▶ **Action item**: Two lines below mark the span: the one containing "def k0x (cur" and the one containing "def n30 (l : EL)". Set down both, plus every line between, exactly as they stand, and nothing else.

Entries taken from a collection
-- ==== Sys2Proof/Tests/Slice0.lean ====
section
/-! SUPPORT. Tests: the smoke test of `WellFormed`, the decoding of one written-out item per operation, one or two small
facts per operation (the expected values are those of 95_test_vectors.md and of the worked examples of the rules),
and, for each statement with hypotheses, a state and operands that meet them. -/

namespace Sys2Proof.Tests

open Sys2Proof Sys2Proof.Machine

/-! ## Well-formedness: each check refuses an ill-formed term -/

theorem test_wf_a32Rd_pc : (Instr.a32Rd 15).wellFormed = false := by decide
theorem test_wf_a32Wr_pc : (Instr.a32Wr 15 0).wellFormed = false := by decide
theorem test_wf_a32Sysrd_reserved_name : (Instr.a32Sysrd (.other "SPSR_svc".toList)).wellFormed = false := by decide
theorem test_wf_a32Syswr_no_name : (Instr.a32Syswr (.other []) 0).wellFormed = false := by decide
theorem test_wf_a64Sysrd_reserved_name : (Instr.a64Sysrd (.other "FPSR".toList)).wellFormed = false := by decide
theorem test_wf_a64Syswr_bad_character : (Instr.a64Syswr (.other "A B".toList) 0).wellFormed = false := by decide
theorem test_wf_a64Syswr_too_wide : (Instr.a64Syswr .spsrAbt 0x100000000).wellFormed = false := by decide
theorem test_wf_excEntry_el0 : (Instr.excEntry .el0 0).wellFormed = false := by decide
theorem test_wf_excReturn_el3 : (Instr.excReturn .el3 .aarch32 (some .svc) 0).wellFormed = false := by decide
theorem test_wf_excReturn_no_mode : (Instr.excReturn .el1 .aarch32 none 0).wellFormed = false := by decide
theorem test_wf_excReturn_spare_mode : (Instr.excReturn .el1 .aarch64 (some .svc) 0).wellFormed = false := by decide
theorem test_wf_a64Syswr_65_bits : (Instr.a64Syswr .hcrEl2 0x10000000000000000).wellFormed = false := by decide
theorem test_wf_boundary_accepted :
    (Instr.a32Rd 14).wellFormed = true ∧ (Instr.a64Syswr .spsrAbt 0xFFFFFFFF).wellFormed = true ∧
      (Instr.excReturn .el0 .aarch64 none 0).wellFormed = true ∧ (Instr.a32Setmode .el3 .svc).wellFormed = true ∧
      (Instr.a32Sysrd (.other "CNTP_CTL".toList)).wellFormed = true := by decide

/-! ## Decoding: one item per operation, written out from R72 and from the operand order of R70 -/

/-- R72, field by field: 1101011 0100 11111 000000 11111 00000. -/
theorem test_decode_eret : decodeWord 0b11010110100111110000001111100000#32 = .ok .eret := by decide
theorem test_decode_eret_neighbour : decodeWord 0b11010110100111110000001111100001#32 = .error .unknownWord := by decide
theorem test_decode_eret_table : decodeTableWord 32 0xD69F03E0 = some .eret := by decide
theorem test_decode_eret_line : decodeLine "ERET".toList = .ok .eret := by decide
theorem test_decode_a32Rd : decodeLine "A32.RD 13 -> 0x20000000".toList = .ok (.a32Rd 13) := by decide
theorem test_decode_a32Wr : decodeLine "A32.WR 14, 0x0000BEEF ; LR_svc".toList = .ok (.a32Wr 14 0xBEEF#32) := by decide
theorem test_decode_a64Rd : decodeLine "A64.RD 30".toList = .ok (.a64Rd 30) := by decide
theorem test_decode_a64Wr : decodeLine "A64.WR 0, 0x01234567_89ABCDEF".toList = .ok (.a64Wr 0 0x0123456789ABCDEF#64) := by
  decide
theorem test_decode_a32Qrd : decodeLine "A32.QRD 15".toList = .ok (.a32Qrd 15) := by decide
theorem test_decode_a32Qwr : decodeLine "A32.QWR 3, 0xFFEEDDCC_BBAA9988_77665544_33221100".toList =
    .ok (.a32Qwr 3 0xFFEEDDCCBBAA99887766554433221100#128) := by decide
theorem test_decode_a32Drd : decodeLine "A32.DRD 31".toList = .ok (.a32Drd 31) := by decide
theorem test_decode_a32Dwr : decodeLine "A32.DWR 31, 0x01020304_05060708".toList =
    .ok (.a32Dwr 31 0x0102030405060708#64) := by decide
theorem test_decode_a32Srd : decodeLine "A32.SRD 31".toList = .ok (.a32Srd 31) := by decide
theorem test_decode_a32Swr : decodeLine "A32.SWR 4, 0xDEADBEEF".toList = .ok (.a32Swr 4 0xDEADBEEF#32) := by decide
theorem test_decode_a64Vrd : decodeLine "A64.VRD 16".toList = .ok (.a64Vrd 16) := by decide
theorem test_decode_a64Vwr : decodeLine "A64.VWR 31, 0x1".toList = .ok (.a64Vwr 31 1#128) := by decide
theorem test_decode_a64Drd : decodeLine "A64.DRD 1 -> 0x77665544_DEADBEEF".toList = .ok (.a64Drd 1) := by decide
theorem test_decode_a64Srd : decodeLine "A64.SRD 1".toList = .ok (.a64Srd 1) := by decide
theorem test_decode_a32Sysrd : decodeLine "A32.SYSRD ELR_hyp".toList = .ok (.a32Sysrd .elrHyp) := by decide
theorem test_decode_a32Syswr : decodeLine "A32.SYSWR SPSR_fiq, 0x00002000".toList =
    .ok (.a32Syswr .spsrFiq 0x2000#32) := by decide
theorem test_decode_a64Sysrd : decodeLine "A64.SYSRD SPSR_abt".toList = .ok (.a64Sysrd .spsrAbt) := by decide
theorem test_decode_a64Syswr : decodeLine "A64.SYSWR SPSR_EL1, 0x000001D3".toList =
    .ok (.a64Syswr .spsrEl1 0x1D3) := by decide
theorem test_decode_excEntry : decodeLine "EXC_ENTRY 3, 0x0".toList = .ok (.excEntry .el3 0#64) := by decide
theorem test_decode_excReturn : decodeLine "EXC_RETURN 0, AArch32, usr, 0x00010000".toList =
    .ok (.excReturn .el0 .aarch32 (some .usr) 0x10000#64) := by decide
/-- T8.6 writes a dash where no mode is named. -/
theorem test_decode_excReturn_dash : decodeLine "EXC_RETURN 1, AArch64, -, 0x0".toList =
    .ok (.excReturn .el1 .aarch64 none 0#64) := by decide
theorem test_decode_setmode : decodeLine "A32.SETMODE 1, irq".toList = .ok (.a32Setmode .el1 .irq) ∧
    decodeLine "A32.SETMODE 3, svc".toList = .ok (.a32Setmode .el3 .svc) := by decide

/-! ## States: the configurations of 95_test_vectors.md -/

/-- The parameters with EL3 and EL2 present or absent. -/
def config (e3 e2 : Bool) : Config := { resetConfig with haveEL3 := e3, haveEL2 := e2 }

/-- A state of part 3 and part 5 of the vectors: `x[n] = 0xA5A5A5A5_000000nn`, and the three cells of part 5. -/
def start (c : Config) (scr hcr : Word) (cur : ExecState) (l : EL) (m : Mode) : State :=
  { State.reset with
    cfg := c
    curState := cur
    el := l
    mode := m
    x := Vector.ofFn fun n => 0xA5A5A5A500000000#64 + BitVec.ofNat 64 n.val
    vreg := Vector.ofFn fun n =>
      if n.val = 1 then 0xFFEEDDCCBBAA99887766554433221100#128
      else if n.val = 15 then 0x0F0E0D0C0B0A09080706050403020100#128
      else if n.val = 16 then 0x16161616161616161616161616161616#128
      else 0#128
    sys := { SysRegs.reset with scrEl3 := scr, hcrEl2 := hcr, elrEl2 := 0x0000FFFF00001000#64, spsrAbt := 0x197#32 } }

/-- K11: RW bits (1, 1), Non-secure. -/
def k11 (cur : ExecState) (l : EL) (m : Mode) : State := start (config true true) 0x401#64 0x80000000#64 cur l m
/-- K10: RW bits (1, 0). -/
def k10 (cur : ExecState) (l : EL) (m : Mode) : State := start (config true true) 0x401#64 0#64 cur l m
/-- K00: RW bits (0, 0). -/
def k00 (cur : ExecState) (l : EL) (m : Mode) : State := start (config true true) 1#64 0#64 cur l m
/-- K0x: RW bits (0, 1). -/
def k0x (cur : ExecState) (l : EL) (m : Mode) : State := start (config true true) 1#64 0x80000000#64 cur l m
/-- S0 and S1c: Secure, SCR_EL3.RW 0 and 1. -/
def s0 (l : EL) (m : Mode) : State := start (config true true) 0#64 0#64 .aarch32 l m
def s1c (l : EL) (m : Mode) : State := start (config true true) 0x400#64 0#64 .aarch32 l m
/-- N2-0 and N2-1: no EL2. -/
def n20 (l : EL) (m : Mode) : State := start (config true false) 0#64 0#64 .aarch32 l m
def n21 (l : EL) (m : Mode) : State := start (config true false) 0x400#64 0#64 .aarch32 l m
/-- N3-0 and N3-1: no EL3, EL2 the highest level. -/
def n30 (l : EL) (m : Mode) : State := start (config false true) 0#64 0#64 .aarch32 l m
def n31 (l : EL) (m : Mode) : State := start (config false true) 0#64 0x80000000#64 .aarch32 l m
/-- N23: neither. -/
def n23 (l : EL) (m : Mode) : State := start (config false false) 0#64 0#64 .aarch32 l m

/-- A state with SME and PSTATE.SM and PSTATE.ZA stored as 1 (part 7). -/
def withSme (s : State) : State :=
  { s with
    cfg := { s.cfg with haveSME := true, sveSizes := [3, 1], zaBits := 2, smFixedRegBits := 5#128, smFixedFpsr := 9#64 }
    psSM := true
    psZA := true
    sveState := [[false, false, false], [true]]
    zaStorage := [true, false] }

/-- A state in which EL1 does not support AArch32 (R133). -/
def noA32El1 (s : State) : State := { s with cfg := { s.cfg with a32El1 := false } }

/-- A state with one entry added to `SysMap`. -/
def withMap (s : State) (e : SysMapEntry) : State := { s with cfg := { s.cfg with sysMapExt := [e] } }

/-- A state in which `SysMap` gives HCR a cell of its own. -/
def withHcr (s : State) : State := withMap s { name := .hcr, bank := none, target := .own .hcr }

/-- A state whose SPSRs have 72 bits. -/
def wideSpsr (s : State) : State :=
  { s with
    cfg := { s.cfg with spsrWidth := 72 }
    sys := { s.sys with
      spsrEl1Top := List.replicate 8 false, spsrEl2Top := List.replicate 8 false, spsrEl3Top := List.replicate 8 false } }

▶ **Answer section**:
def k0x (cur : ExecState) (l : EL) (m : Mode) : State := start (config true true) 1#64 0x80000000#64 cur l m
/-- S0 and S1c: Secure, SCR_EL3.RW 0 and 1. -/
def s0 (l : EL) (m : Mode) : State := start (config true true) 0#64 0#64 .aarch32 l m
def s1c (l : EL) (m : Mode) : State := start (config true true) 0x400#64 0#64 .aarch32 l m
/-- N2-0 and N2-1: no EL2. -/
def n20 (l : EL) (m : Mode) : State := start (config true false) 0#64 0#64 .aarch32 l m
def n21 (l : EL) (m : Mode) : State := start (config true false) 0x400#64 0#64 .aarch32 l m
/-- N3-0 and N3-1: no EL3, EL2 the highest level. -/
def n30 (l : EL) (m : Mode) : State := start (config false true) 0#64 0#64 .aarch32 l m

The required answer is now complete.